- Exercise inputs:

-- ==== Sys2Proof/Machine/Bank.lean ====
section
/-! DEFINITION. Banks: descriptors (R143, R144), images (R145, R146), ports
(R147), every port operation as one atomic action (R152), arcades (R162) and BGUISE's conversions (R157 to R160). -/

namespace Sys2Proof.Machine

/-! ## Bytes of banks -/

/-- A bank's 8 KiB cleared, with its poison. -/
def clearBank (b : Nat) (s : State) : State :=
  { s with bankMem := eraseN s.bankMem (bkey b 0) 8192, bankPoison := s.bankPoison.filter fun u => u / 1024 ≠ b }

/-! ## Descriptors -/

/-- CAP. -/
def capOf (d : Word) : Nat := wf d 15 3
/-- Element bits, EW. -/
def ewOf (d : Word) : Nat := 8 * 2 ^ wf d 17 16
/-- Key bits, KW. -/
def kwOf (d : Word) : Nat := 8 * 2 ^ wf d 19 18
/-- BMASK and BSHIFT. -/
def bmaskOf (d : Word) : Nat := wf d 30 20
def bshiftOf (d : Word) : Nat := wf d 36 31
/-- AROLE and ALINK. -/
def aroleOf (d : Word) : Nat := wf d 39 38
def alinkOf (d : Word) : Nat := wf d 47 40

/-- A descriptor valid for bank number n under R144; bits above 37 are ignored (R157). -/
def descValid (d : Word) (n : Nat) : Bool :=
  let cap := capOf d
  let ew := wf d 17 16
  let kw := wf d 19 18 == 0
  let hist := wf d 30 20 == 0 && wf d 36 31 == 0
  let pol := wf d 37 37 == 0
  match kindOf d with
  | 0 => cap == 0 && kw && hist && pol
  | 1 => 1 ≤ cap && cap ≤ 8128 / 2 ^ ew && kw && hist && pol
  | 2 => 1 ≤ cap && cap ≤ 8128 / 2 ^ ew && kw && hist && pol
  | 3 => 1 ≤ cap && cap ≤ 508 && hist && pol
  | 4 => 1 ≤ cap && cap ≤ 508 && kw && hist && pol
  | 5 => cap == 0 && kw && pol && ew == 2 && wf d 30 20 ≤ 2031
  | 6 => cap == 0 && kw && hist && ew == 0 && n % 2 == 0
  | _ => false

/-! ## Headers and slots -/

/-- HEAD, TAIL, COUNT and STAMP of a bank's image (R145). -/
def hdHead (s : State) (b : Nat) : Nat := bankRead s (bkey b 0) 4
def hdTail (s : State) (b : Nat) : Nat := bankRead s (bkey b 4) 4
def hdCount (s : State) (b : Nat) : Nat := bankRead s (bkey b 8) 4
def hdStamp (s : State) (b : Nat) : Nat := bankRead s (bkey b 16) 4

/-- Slot bytes of a kind (R144). -/
def slotBytes (d : Word) : Nat :=
  match kindOf d with | 1 => ewOf d / 8 | 2 => ewOf d / 8 | 3 => 16 | 4 => 16 | 5 => 4 | _ => 0

/-- The key of slot i. -/
def slotKey (d : Word) (b i : Nat) : Nat := bkey b (0x40 + i * slotBytes d)

/-- The value in slot i of a QUEUE or STACK. -/
def elemAt (s : State) (d : Word) (b i : Nat) : Nat := bankRead s (slotKey d b i) (ewOf d / 8)

/-- A heap entry's order key (R146): priority as i32, then stamp. -/
def heapLess (a b : Nat) : Bool :=
  let p := signed 32 a
  let q := signed 32 b
  p < q || (p == q && a / 2 ^ 32 % 2 ^ 32 < b / 2 ^ 32 % 2 ^ 32)

/-- A heap entry: value, stamp, priority. -/
def heapEntry (prio : Int) (stamp value : Nat) : Nat := wrap 32 prio + stamp * 2 ^ 32 + value * 2 ^ 64

/-- Slot i of a list of entries. -/
def nth (l : List Nat) (i : Nat) : Nat := l.getD i 0

/-- Sift up from slot i (R146). -/
def siftUp : Nat → Nat → List Nat → List Nat
  | 0, _, l => l
  | fuel + 1, i, l =>
    if i = 0 then l else
    let p := (i - 1) / 2
    if heapLess (nth l i) (nth l p) then siftUp fuel p ((l.set i (nth l p)).set p (nth l i)) else l

/-- Sift down from slot i (R146): the smaller child, the left one on equal keys. -/
def siftDown : Nat → Nat → List Nat → List Nat
  | 0, _, l => l
  | fuel + 1, i, l =>
    let c := 2 * i + 1
    if l.length ≤ c then l else
    let c := if c + 1 < l.length ∧ heapLess (nth l (c + 1)) (nth l c) then c + 1 else c
    if heapLess (nth l c) (nth l i) then siftDown fuel c ((l.set i (nth l c)).set c (nth l i)) else l

/-- Pop (R146): the entry of slot 0 and the entries after it. -/
def heapPop (l : List Nat) : Nat × List Nat :=
  match l with
  | [] => (0, [])
  | [x] => (x, [])
  | x :: y :: r => (x, siftDown 16 0 (((y :: r).getLastD 0) :: (y :: r).dropLast))
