/-- The guard of a slot B instruction (R69). -/
def guardOf : Instr → Option Guard
  | .add g .. | .sub g .. | .addi g .. | .mul g .. | .mulh g .. | .mulhU g .. | .mulhSu g .. | .div g .. | .rem g .. => some g
  | .and_ g .. | .or_ g .. | .xor_ g .. | .andn g .. | .shl g .. | .shlImm g .. | .shr g .. | .shrImm g .. => some g
  | .sra g .. | .sraImm g .. | .rot g .. | .rotImm g .. | .clz g .. | .ctz g .. | .popc g .. | .rev g .. => some g
  | .min_ g .. | .max_ g .. | .minu g .. | .maxu g .. | .cmp g .. | .sel g .. | .ext g .. | .bfx g .. | .bfi g .. => some g
  | .lea g .. | .cond g .. | .fadd g .. | .fsub g .. | .fmul g .. | .ffma g .. | .fmin g .. | .fmax g .. | .fcmp g .. => some g
  | .fcvt g .. | .fclass g .. | .vadd g .. | .vsub g .. | .vmul g .. | .vfma g .. | .vmin g .. | .vmax g .. => some g
  | .vabs g .. | .vneg g .. | .vnabs g .. | .vlogic g .. | .vshift g .. | .vcmp g .. | .vsel g .. | .vcvt g .. => some g
  | .vpack g .. | .vunpk g .. | .vred g .. | .vbcast g .. | .vscale g .. | .vexp2 g .. | .vlog2 g .. | .vrcp g .. => some g
  | .vrsqrt g .. | .vperm g .. | .vscan g .. | .vsrch g .. | .vmix g .. | .viota g .. | .tmov g .. | .tzero g .. => some g
  | .ttrans g .. | .topk g .. | .tcolred g .. | .tfix g .. | .tbndRd g .. | .tbndSet g .. | .mma g .. | .mzero g => some g
  | .mdrain g .. | .rleave g .. => some g
  | _ => none

/-- A guard is open: ReadC(g) XOR gn (R70). -/
def guardPass (g : Guard) (c : Ctx) : Bool := c.rdC g.c != g.neg

/-- A slot whose guard is false does nothing (R70). -/
def guardOpen (i : Instr) (c : Ctx) : Bool := match guardOf i with | some g => guardPass g c | none => true

/-- A row instruction, which goes through the dispatch queue (R194): OPB 0x20 to 0x46. -/
def isRowInstr : Instr → Bool
  | .vadd .. | .vsub .. | .vmul .. | .vfma .. | .vmin .. | .vmax .. | .vabs .. | .vneg .. | .vnabs .. | .vlogic .. => true
  | .vshift .. | .vcmp .. | .vsel .. | .vcvt .. | .vpack .. | .vunpk .. | .vred .. | .vbcast .. | .vscale .. => true
  | .vexp2 .. | .vlog2 .. | .vrcp .. | .vrsqrt .. | .vperm .. | .vscan .. | .vsrch .. | .vmix .. | .viota .. => true
  | .tmov .. | .tzero .. | .ttrans .. | .topk .. | .tcolred .. | .tfix .. | .tbndRd .. | .tbndSet .. => true
  | _ => false

/-- A PMOV (R219). -/
def isPmov : Instr → Bool
  | .pmovPsel .. | .pmovXin .. | .pmovGain .. | .pmovXscl .. | .pmovWscl .. | .pmovYout .. | .pmovExpose | .pmovWrow .. => true
  | .pmovWgo | .pmovRefix | .pmovStat .. | .pmovCalwWrite .. | .pmovCalwRead .. => true
  | _ => false

/-- A never-deferred form that reaches memory or engines (R239). -/
def reaches : Instr → Bool
  | .barArrive .. | .barWait .. | .barSync .. | .barDepart .. | .chain .. | .chainTry .. | .fork .. | .forkTry .. => true
  | .rendez .. | .waitw .. | .bguiseClear .. | .bguiseKeep .. | .bguiseConvert .. | .bdesc .. | .arcade .. | .arcadeDis .. => true
  | .wsplit .. | .wreturn .. | .wsplitAdd .. | .pmovExpose => true
  | _ => false

/-! ## Pending state -/

/-- The key of a named row; none when the tile is outside the context's range (R14). -/
def keyOf (s : State) (k : Nat) (c : Ctx) (p : TReg × Nat) : Option Nat := (tileOf s k c p.1.toNat).map fun t => rowKey t p.2
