/-- The access waits (R125). -/
def Access.isWaitw : Access → Bool | .waitw .. => true | _ => false
/-- The access only writes. -/
def Access.isWrite : Access → Bool | .write .. => true | _ => false
/-- The access's kind of R355. -/
def Access.kind : Access → Nat
  | .read _ => kindRead | .write .. => kindWrite | .rmw .. => kindRmw | .faddt .. => kindRmw | .waitw .. => kindRead
  | .desc => kindRead | .guise .. => kindWrite
/-- Bytes of an access. -/
def Access.bytes : Access → Nat
  | .read n => n | .write n _ => n | .rmw n _ => n | .faddt .. => 8 | .waitw .. => 8 | .desc => 8 | .guise .. => 8
/-- The access reads only. -/
def Access.isRead : Access → Bool | .read .. => true | _ => false

/-- XCH, CAS, AMO, FADDT or SCX: it reads and writes and returns the old word. A FADDT counts as an AMO in R154 (log entry
88). -/
def MemOp.atomic (op : MemOp) : Bool :=
  op.dest != .none && (match op.acc with | .rmw .. => true | .faddt .. => true | _ => false)

/-- Whether an access goes to the negative bank of another party's EXCH pair (R154): stores, TST and RED. -/
def storeLike (acc : Access) (dest : Dest) : Bool :=
  match acc with | .write .. => true | .rmw .. => dest == .none | _ => false

/-- The effective address (R110). -/
def eaOf (c : Ctx) (a : SReg) (off : Int) : Word := c.rd a + wordOf off

/-- A row's data, by key. -/
def rowData (s : State) (k key : Nat) : RowData := ((s.core (coreOf k)).row key).data

/-- The extension of LD's forms (R115). -/
def ldSize : LdMode → Nat × Bool
  | .b => (1, true) | .bu => (1, false) | .h => (2, true) | .hu => (2, false) | .w => (4, true) | .wu => (4, false) | .d => (8, true)

/-- The order of an AMO or RED kind (R121). -/
def kindOrder (k : Kind) (sc : Scope) : Order :=
  { acq := k == .acq || k == .acqrel, rel := k == .rel || k == .acqrel, scope := sc }

/-- A pair's word. -/
def pairWord (lo hi : Word) : SlotData := (lo.zeroExtend 2048) ||| ((hi.zeroExtend 2048) <<< 64)

/-- Bytes of a form with W: 4 or 8. -/
def wBytes (w : Bool) : Nat := if w then 4 else 8

/-- A load. -/
def opLoad (ea : Word) (n : Nat) (dest : Dest) (ord : Order) (plain bin : Bool) : MemOp :=
  { ea := ea, n := n, acc := .read n, dest := dest, ord := ord, port := .load n, plain := plain, bin := bin, align := n }
/-- A store of the low n bytes of v. -/
def opStore (ea : Word) (n : Nat) (v : Word) (dest : Dest) (ord : Order) (plain : Bool) : MemOp :=
  { ea := ea, n := n, acc := .write n (BitVec.ofNat 2048 (v.toNat % 2 ^ (8 * n))), dest := dest, ord := ord, port := .store n, plain := plain, align := n }
/-- An atomic form. -/
def opRmw (ea : Word) (n : Nat) (f : Rmw) (dest : Dest) (ord : Order) (port : PortAcc) (plain : Bool) : MemOp :=
  { ea := ea, n := n, acc := .rmw n f, dest := dest, ord := ord, port := port, plain := plain, align := n }
/-- An AMO. -/
def opAmo (c : Ctx) (d a : SReg) (w : Bool) (sc : Scope) (k : Kind) (off : Imm 0) (op : RedOp) : MemOp :=
  opRmw (eaOf c a off.signed) (wBytes w) (.red op (c.rd d)) (.reg d (wBytes w) true) (kindOrder k sc) .other true
/-- A pair access: aligned to 16 in region 0x00 and to 8 in the window (R111, R117). -/
def opPair (ea : Word) (acc : Access) (dest : Dest) (ord : Order) (port : PortAcc) : MemOp :=
  { ea := ea, n := 16, acc := acc, dest := dest, ord := ord, port := port, align := if wf ea 63 57 = 0 then 16 else 8 }
/-- A tile row's load or store. -/
def opRow (ea : Word) (acc : Access) (dest : Dest) : MemOp := { ea := ea, n := 128, acc := acc, dest := dest, align := 4, row := true }
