/-- A member quarter after a block. -/
def accumulate (s : State) (o : MatOp) (b : Nat) (vals : List (Part × Nat × Nat)) (i : Nat) (x : Arrival) (q : Quarter) : Quarter :=
  let lead := o.leader
  let wA := wf (vget lead.fmt 0) 3 0
  let wB := wf (vget x.fmt 1) 3 0
  let m := descCount lead.da.2
  let n := descCount x.db.2
  let rowsA := (upTo m).map fun v => vectorOf s (arrivalCtx s lead) lead.k b wA lead.da v (partVal vals (.a v))
  let colsB := (upTo n).map fun v => vectorOf s (arrivalCtx s x) lead.k b wB x.db v (partVal vals (.b i v))
  let ea := partVal vals .ea
  let eb := partVal vals (.eb i)
  let res := rowsA.mapIdx fun r (ra : List Int) => colsB.mapIdx fun c (cb : List Int) =>
    accStep wA wB (expByte ea r) (expByte eb c) (dot ra cb) (q.word (32 * r + c)).toNat
  let words := res.map fun l => l.map fun (f : FR) => f.bits
  let fl := res.foldl (fun (a : Flags5) l => a ||| orFlags l) 0
  let scales (p : Part) (k : Nat) : List Half := match partVal vals p with
    | some v => (upTo k).map fun j => BitVec.ofNat 32 (v / 2 ^ (32 * j))
    | none => []
  let q := q.write fun w =>
    if w / 32 < m ∧ w % 32 < n then some (BitVec.ofNat 32 ((words.getD (w / 32) []).getD (w % 32) 0)) else none
  { q with
    flags := q.flags ||| quarterFlags fl
    sa := if b = 0 then scales .sa m else q.sa
    sb := if b = 0 then scales (.sb i) n else q.sb }

/-- The operation ends (R204, R208): a failure is recorded in every member quarter; the quarter of a departed core is
released. An entry whose operation failed fails with the same cause and subcause, beside its quarter's record (log entry 93). -/
def endOp (fail : Option TrapInfo) (o : MatOp) (s : State) : State :=
  let s := s.modCell (o.leader.core / 4) fun x => { x with ops := x.ops.filter fun y => y.leader.core != o.leader.core }
  o.members.foldl (fun (s : State) a =>
    let s := match fail with
      | some t => modQuarter a.core (fun q => { q with fail := some { t with sub := 0x80 ||| t.sub } }) s
      | none => s
    let s := if (quarterOf s a.core).leaving then freeQuarter a.core s else s
    match a.by_ with
    | .queue q => modHead q (fun ch =>
        if ch.wait = .operation then { ch with wait := match fail with | some t => .failed t | none => .woken 0 } else ch) s
    | .ctx .. => s) s

/-- Every member's accesses before its GANG are performed, those of its tray among them (R204). -/
def membersDone (s : State) (o : MatOp) : Bool :=
  o.members.all fun a => match a.by_ with
    | .ctx k _ => (s.ctx k).reqs.all (fun r => a.seq ≤ r.seq) &&
        ((s.ctx k).tray ++ (s.ctx k).running.toList).all fun cl => a.seq ≤ cl.age || !cl.info.mem
    | .queue _ => true

/-- The launch of a core is being pre-empted (R343), or the core is not that of a started launch. -/
def coreStops (s : State) (core : Nat) : Bool :=
  match (s.core core).launch.bind (find? s.launches) with | some l => l.stopping | none => false

/-- A member of an operation is being pre-empted, and every other with it (R209). -/
def opStops (s : State) (o : MatOp) : Bool := o.members.any fun a => coreStops s a.core

/-- An operation runs its next block (R204, R209): not once its present block is done while a member is being pre-empted. -/
def opRuns (s : State) (o : MatOp) : Bool :=
  (o.state == .issued || o.state == .retry) && !(o.rests && opStops s o) && (o.next != 0 || membersDone s o)

/-- An operation may be saved (R209, R343): its block is done, it is suspended, or block 0 waits for accesses before it. -/
def MatOp.atRest (s : State) (o : MatOp) : Bool :=
  o.rests || (match o.state with | .suspended .. => true | _ => false) || (o.next == 0 && !membersDone s o)

/-- The reads that an operation asks banks for. -/
def bankNeeds (s : State) (o : MatOp) : List (Part × Nat × Word × Nat) :=
  if opRuns s o && (blockTrap s o).isNone then localNeeds s o else []

/-- A read of the operation that a core leads performed at a bank (R201, R294). -/
def performFetch (lead : Nat) (part : Part) (off : Nat) (s : State) : State :=
  match opBy s lead with
  | none => s
  | some o =>
    match (bankNeeds s o).find? fun x => x.1 = part ∧ x.2.1 = off with
    | none => s
    | some (_, _, a, n) =>
      match pieceAct (matAgent s o part) a (.read n) (.queue 0) s with
      | (.done _ v _, s) => setOp { o with vals := o.vals ++ [(part, off, v)] } s
      | (.failed t, s) => endOp (some t) o s
      | (.poisoned u _, s) => endOp (some (eccAt u)) o s
      | (_, s) => s

/-- A block has been read: it completes in every member quarter (R204). -/
def finishBlock (o : MatOp) (vals : List (Part × Nat × Nat)) (s : State) : State :=
  let lead := o.leader
  let s := (o.members.mapIdx fun i (x : Arrival) => (i, x)).foldl
    (fun (t : State) p => modQuarter p.2.core (accumulate s o o.next vals p.1 p.2) t) s
  let macs := (o.members.map fun (x : Arrival) => descCount x.db.2).sum * descCount lead.da.2 * blockElems lead.k o.next
  let s := countOps (arrivalCtx s lead) (2 * macs) s
  let o : MatOp := { o with
    next := o.next + 1, due := s.cycle + blockCycles lead o.members, state := .issued, vals := [], rests := opStops s o }
  if o.next = o.blocks then endOp none o s else setOp o s

/-- The step of the operation that a core leads (R204, R207, R208), in a cycle in which the governor lets joint arrays work
(R414). -/
def blockStep (s : State) (lead : Nat) : State :=
  match opBy s lead with
  | none => s
  | some o =>
    match o.state with
    | .failed t => endOp (some t) o s
    | _ =>
      if !opRuns s o then s else
      match blockTrap s o with
      | some t => endOp (some t) o s
      | none =>
        if s.cycle < o.due ∨ !mayStart s (pkgOf o.leader.core) 1 (o.leader.core / 4) ∨ localNeeds s o ≠ [] then s else
        match tilePoison s (arrivalCtx s o.leader) o.leader.da <|> o.members.findSome? fun x => tilePoison s (arrivalCtx s x) x.db with
        | some t => endOp (some t) o s
        | none =>
          match fetchGlobal s o with
          | ((some (.failed t), _), s) => endOp (some t) o s
          | ((some (.fault die num), _), s) => setOp { o with state := .suspended die num, vals := [] } s
          | ((some _, _), s) => s
          | ((none, vals), s) => finishBlock o vals s

/-- MATRIX_BLOCK_COMPLETE: the operations of a cell go on. -/
def effBlockComplete (cell : Nat) (s : State) : State := (s.cell cell).ops.foldl (fun s o => blockStep s o.leader.core) s

/-- The rows that a tile form's vectors name. -/
def formRows (s : State) (k : Nat) (d : Word × Word) (n : Nat) : List Nat :=
  if descTile d.2 then (upTo n).filterMap (formRow s k d.1) else []

/-- The tile rows that MMA's descriptors name as operands (R200). -/
def operandForms (s : State) (k : Nat) (c : Ctx) : Instr → List Nat
  | .mma _ _ a b =>
    let rows (r : SReg) : List Nat := let d := (c.rd r, c.rd (hiReg r)); formRows s k d (descCount d.2)
    rows a ++ rows b
  | _ => []

/-- The rows that an instruction writes beside those that it names: a drain's tile destination (R211), an exposure's
eight rows (R223). -/
def extraRows (s : State) (k : Nat) (c : Ctx) : Instr → List Nat
  | .mdrain _ _ a => formRows s k (c.rd a, c.rd (hiReg a)) (quarterOf s (coreOf k)).m
  | .pmovExpose => youtRows s k c
  | _ => []

/-- The rows that running operations read as a context's tile operands: a younger writer of one parks (R201), in deferring mode
too (log entry 95). -/
def operandRows (s : State) (k : Nat) : List Nat :=
  (s.cell (coreOf k / 4)).ops.flatMap fun o =>
    let rows (a : Arrival) (d : Word × Word) : List Nat := if arrivalCtx s a = k then formRows s k d (descCount d.2) else []
    rows o.leader o.leader.da ++ o.members.flatMap fun a => rows a a.db

/-! ## MZERO and MDRAIN -/

/-- MZERO (R210). -/
def effMzero (s : State) : State := modQuarter (coreOf s.cur) (fun q => { q.zero with holder := some s.cur }) s

/-- MDRAIN's OPERAND traps on its pair (R211). -/
def drainTrap (s : State) (k : Nat) (c : Ctx) (a : SReg) : Option TrapInfo :=
  if drainPairOk s k (quarterOf s (coreOf k)).m (c.rd a) (c.rd (hiReg a)) then none else some (trapOf causeOperand 12 0)

/-- A drain queued (R212): a tile destination's rows are pending from now on. -/
def queueDrain (core k : Nat) (by_ : DrainBy) (user : Bool) (lo hi : Word) (s : State) : State :=
  let x := s.core core
  let m := x.quarter.m
  let rows := formRows s k (lo, hi) m
  let d : Drain := {
    by_ := by_, ctx := k, user := user, base := lo, dest := hi, hdl := x.hdl, begun := false, row := 0, m := m, held := false
    flags := 0, sats := 0, poison := none, ready := none, state := .issued, due := s.cycle }
  pendRows core rows (s.modCore core fun x => { x with drains := x.drains ++ [d] })

/-- MDRAIN (R212). -/
def effMdrain (d a : SReg) (s : State) : State :=
  let k := s.cur
  let c := me s
  offCore k (queueDrain (coreOf k) k (.ctx k d) (!(c.mode.getLsbD 6)) (c.rd a) (c.rd (hiReg a)) (setPending k [d] s))

/-! ## Drains (R212 to R215) -/

/-- The head drain of a core changed. -/
def modDrain (core : Nat) (f : Drain → Drain) (s : State) : State :=
  s.modCore core fun x => { x with drains := match x.drains with | d :: r => f d :: r | [] => [] }

/-- The head drain. -/
def headDrain (s : State) (core : Nat) : Option Drain := (s.core core).drains.head?

/-- A scale's factor (R50): a NaN scale gives the canonical NaN and NV. -/
def applyScale (sc : Option Half) (y : FR) : FR :=
  match sc with
  | none => y
  | some v =>
    if (unpack fp32 false v.toNat).isNan then ⟨fp32.nan, y.fl ||| flNV⟩
    else let r := fmul fp32 .rne false y.bits v.toNat; ⟨r.bits, y.fl ||| r.fl⟩

/-- Scale i of a vector; none where the vector is absent. -/
def scaleAt (l : List Half) (i : Nat) : Option Half := if l = [] then none else some (l.getD i 0)

/-- y[i][0..31] of a quarter with its flags (R50, R212). -/
def drainRow (q : Quarter) (i : Nat) : List Nat × Flags5 :=
  let l := (upTo 32).map fun j =>
    if j < q.n then applyScale (scaleAt q.sb j) (applyScale (scaleAt q.sa i) ⟨(q.word (32 * i + j)).toNat, 0⟩) else (⟨0, 0⟩ : FR)
  (l.map (·.bits), quarterFlags (orFlags l))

- Exercise goal: Gather all lines of the records that include the word "after".

- The completed task:
/-- Pop (R146): the entry of slot 0 and the entries after it. -/
/-- A member quarter after a block. -/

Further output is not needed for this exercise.